Dataset entries:
- - - -
-- ==== Sys2Proof/Certificates/Slice0/Obligations.lean ====
section
/-! DEFINITION. The statements for the provers, and the words they are said in. -/

namespace Sys2Proof.Says

open Sys2Proof.Machine

/-- The port takes a command code: STATUS.READY reads 1 and no command is executing (R144, R179). -/
def Taking (s : State) : Prop := s.window.ready = true ∧ s.port.state ≠ .executing

/-- Event flags of these positions (R182) are raised (R152). -/
def flagged (m : Byte) (s : State) : State := { s with events := { s.events with flags := s.events.flags ||| m } }

/-- R144: a code is accepted; a command that was being collected is dropped with ABANDONED and CMDERR. -/
def begun (s : State) : State :=
  if s.port.state = .collecting then flagged 0x02#8 { s with port := { s.port with abandoned := true } } else s

/-- R146: the command has ended: RESULTS, these result bytes, nothing staged, CMDDONE raised. -/
def answered (bytes : List Byte) (s : State) : State :=
  flagged 0x01#8 { s with port := { s.port with state := .results, staged := none, staging := [], results := bytes } }

/-- R148: the command waits on an operation that takes time. -/
def executing (s : State) : State :=
  { s with port := { s.port with state := .executing, staged := none, staging := [], results := [] } }

/-- A number as one byte of a result. -/
def one (n : Nat) : Byte := BitVec.ofNat 8 n

/-- R183: a number as three bytes of a result, least significant first. -/
def three (n : Nat) : List Byte := [one n, one (n / 256), one (n / 65536)]

/-- R158, R146: the checks of a job number, then the command on an occupied slot. -/
def onJob (b : Byte) (s : State) (k : Fin 16 → Job → State) : State :=
  if 16 ≤ b.toNat then answered [0x03#8] s
  else match jobAt s (Fin.ofNat 16 b.toNat) with
    | none => answered [0x04#8] s
    | some r => k (Fin.ofNat 16 b.toNat) r

/-- R158: the check of a line number, then the command on the line. -/
def onLine (b : Byte) (s : State) (k : Fin 4 → State) : State :=
  if 4 ≤ b.toNat then answered [0x03#8] s else k (Fin.ofNat 4 b.toNat)

/-- R3: the record an accepted OPEN writes. -/
def newJob (line options copies quota : Byte) : Job :=
  { line := Fin.ofNat 4 line.toNat
    urgent := options.getLsbD 0
    early := options.getLsbD 1
    retain := options.getLsbD 2
    separate := options.getLsbD 3
    copies := copies.toNat
    copiesDone := 0
    quota := quota.toNat
    intake := .opened
    output := if options.getLsbD 1 then .queued else .pending
    held := false
    truncated := false
    head := none
    tail := none
    tailFill := 0
    chainLen := 0
    stored := 0
    cursor := none
    copyPos := 0
    sepPending := false
    anyReleased := false
    total := 0
    checkErrors := 0
    outcome := none
    cause := .none
    posted := false
    cancelPending := false }

/-- R67: a job stands at the tail of its class in the queue of a line. -/
def queuedLast (l : Fin 4) (urgent : Bool) (j : Fin 16) (s : State) : State :=
  let q := queueAt s l
  let q' : LineQueue :=
    { urgent := if urgent then q.urgent ++ [j] else q.urgent, normal := if urgent then q.normal else q.normal ++ [j] }
  { s with queues := setTab s.queues l q' }
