-- ==== Sys2Proof/Laws/Memory.lean ====
section
/-! SUPPORT. The store's contents: a read after a write, and the canonical form, which every write keeps. -/

namespace Sys2Proof.Machine

-- One after another: side by side the proofs would each wait in a thread of their own.
set_option Elab.async false

/-- A read below every entry finds what an unlisted position reads as. -/
theorem Memory.read_below {w : Nat} (m : Memory w) (lo a : Nat) (h : Memory.wfFrom lo m = true) (ha : a < lo) :
    Memory.read m a = Memory.unlisted w := by
  induction m generalizing lo with
  | nil => rfl
  | cons e m ih =>
    obtain ⟨k, v⟩ := e
    simp only [Memory.wfFrom, Bool.and_eq_true, decide_eq_true_eq] at h
    have : k ≠ a := by omega
    simp only [Memory.read, this, if_false]
    exact ih (k + 1) h.2 (by omega)

/-- A canonical form above one bound is one above any lower bound. -/
theorem Memory.wfFrom_mono {w : Nat} (m : Memory w) (lo lo' : Nat) (h : Memory.wfFrom lo m = true) (hl : lo' ≤ lo) :
    Memory.wfFrom lo' m = true := by
  cases m with
  | nil => rfl
  | cons e m =>
    obtain ⟨k, v⟩ := e
    simp only [Memory.wfFrom, Bool.and_eq_true, decide_eq_true_eq] at h ⊢
    exact ⟨⟨⟨by omega, h.1.1.2⟩, h.1.2⟩, h.2⟩

/-- A read of the address written gives the value written. -/
theorem Memory.read_write_same {w : Nat} (m : Memory w) (lo a : Nat) (v : BitVec w) (h : Memory.wfFrom lo m = true) :
    Memory.read (Memory.write m a v) a = v := by
  induction m generalizing lo with
  | nil =>
    by_cases hv : v = Memory.unlisted w
    · simp [Memory.write, hv, Memory.read]
    · simp [Memory.write, hv, Memory.read]
  | cons e m ih =>
    obtain ⟨k, x⟩ := e
    simp only [Memory.wfFrom, Bool.and_eq_true, decide_eq_true_eq] at h
    have htail := h.2
    by_cases h1 : a < k
    · by_cases hv : v = Memory.unlisted w
      · have : k ≠ a := by omega
        simp only [Memory.write, h1, hv, if_true, Memory.read, this, if_false]
        exact Memory.read_below m (k + 1) a htail (by omega)
      · simp [Memory.write, h1, hv, Memory.read]
    · by_cases h2 : a = k
      · by_cases hv : v = Memory.unlisted w
        · simp only [Memory.write, h2, hv, if_true, if_false, lt_irrefl]
          exact Memory.read_below m (k + 1) k htail (by omega)
        · simp [Memory.write, h2, hv, Memory.read]
      · have h3 : k ≠ a := fun e => h2 e.symm
        simp only [Memory.write, h1, h2, if_false, Memory.read, h3]
        exact ih (k + 1) htail

/-- A read of any other address gives what it gave before the write. -/
theorem Memory.read_write_other {w : Nat} (m : Memory w) (lo a b : Nat) (v : BitVec w) (h : Memory.wfFrom lo m = true)
    (hab : b ≠ a) : Memory.read (Memory.write m a v) b = Memory.read m b := by
  induction m generalizing lo with
  | nil =>
    by_cases hv : v = Memory.unlisted w
    · simp [Memory.write, hv]
    · have : a ≠ b := fun e => hab e.symm
      simp [Memory.write, hv, Memory.read, this]
  | cons e m ih =>
    obtain ⟨k, x⟩ := e
    simp only [Memory.wfFrom, Bool.and_eq_true, decide_eq_true_eq] at h
    have htail := h.2
    have hba : a ≠ b := fun e => hab e.symm
    by_cases h1 : a < k
    · by_cases hv : v = Memory.unlisted w
      · simp only [Memory.write, h1, hv, if_true]
      · simp only [Memory.write, h1, hv, if_true, if_false, Memory.read, hba]
    · by_cases h2 : a = k
      · have hkb : k ≠ b := fun e => hba (h2.trans e)
        by_cases hv : v = Memory.unlisted w
        · simp only [Memory.write, h2, hv, if_true, if_false, lt_irrefl, Memory.read, hkb]
        · simp only [Memory.write, h2, hv, if_true, if_false, lt_irrefl, Memory.read, hkb]
      · simp only [Memory.write, h1, h2, if_false, Memory.read]
        rw [ih (k + 1) htail]

/-- A write inside the store keeps the canonical form above any bound at or below the address. -/
theorem Memory.write_keeps_wfFrom {w : Nat} (m : Memory w) (lo a : Nat) (v : BitVec w) (h : Memory.wfFrom lo m = true)
    (hlo : lo ≤ a) (ha : a < Memory.size) : Memory.wfFrom lo (Memory.write m a v) = true := by
  induction m generalizing lo with
  | nil =>
    by_cases hv : v = Memory.unlisted w
    · simp [Memory.write, hv, Memory.wfFrom]
    · simp [Memory.write, hv, Memory.wfFrom, hlo, ha]
  | cons e m ih =>
    obtain ⟨k, x⟩ := e
    simp only [Memory.wfFrom, Bool.and_eq_true, decide_eq_true_eq] at h
    obtain ⟨⟨⟨hk, hks⟩, hx⟩, htail⟩ := h
    by_cases h1 : a < k
    · by_cases hv : v = Memory.unlisted w
      · simp [Memory.write, h1, hv, Memory.wfFrom, hk, hks, hx, htail]
      · have hak : a + 1 ≤ k := h1
        simp [Memory.write, h1, hv, Memory.wfFrom, hks, hx, htail, hlo, ha, hak]
    · by_cases h2 : a = k
      · by_cases hv : v = Memory.unlisted w
        · simp only [Memory.write, h2, hv, if_true, if_false, lt_irrefl]
          exact Memory.wfFrom_mono m (k + 1) lo htail (by omega)
        · simp [Memory.write, h2, hv, Memory.wfFrom, hk, hks, htail]
      · simp only [Memory.write, h1, h2, if_false, Memory.wfFrom, Bool.and_eq_true, decide_eq_true_eq]
        exact ⟨⟨⟨hk, hks⟩, hx⟩, ih (k + 1) htail (by omega)⟩

/-- A write inside the store keeps the canonical form. -/
theorem Memory.write_keeps_wf {w : Nat} (m : Memory w) (a : Nat) (v : BitVec w) (h : Memory.wf m = true)
    (ha : a < Memory.size) : Memory.wf (Memory.write m a v) = true :=
  Memory.write_keeps_wfFrom m 0 a v h (Nat.zero_le a) ha

/-- The contents at reset have the canonical form. -/
theorem Spool.reset_wf : Memory.wf Spool.reset.bytes = true ∧ Memory.wf Spool.reset.checks = true := by decide

/-- An offset below 256 has an address inside the store. -/
theorem Pos.addr_lt_size (p : Pos) (h : p.off < Config.blockBytes) : p.addr < Memory.size := by
  have hb := p.block.isLt
  simp only [Pos.addr, Memory.size, Config.blocks, Config.blockBytes] at *
  omega

/-- Two positions with offsets below 256 and one address are one position. -/
theorem Pos.addr_inj (p q : Pos) (hp : p.off < Config.blockBytes) (hq : q.off < Config.blockBytes) (h : p.addr = q.addr) :
    p = q := by
  obtain ⟨pb, po⟩ := p
  obtain ⟨qb, qo⟩ := q
  simp only [Pos.addr, Config.blockBytes] at *
  have : pb.val = qb.val := by omega
  have hb : pb = qb := Fin.ext this
  subst hb
  simp only [Pos.mk.injEq, true_and]
  omega

end Sys2Proof.Machine
end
- - - -
WHAT YOU HAVE TO DO: Wherever the string "gives" appears in a line of the records above, copy that line.

SOLUTION TO THIS EXERCISE:
/-- A read of the address written gives the value written. -/
/-- A read of any other address gives what it gave before the write. -/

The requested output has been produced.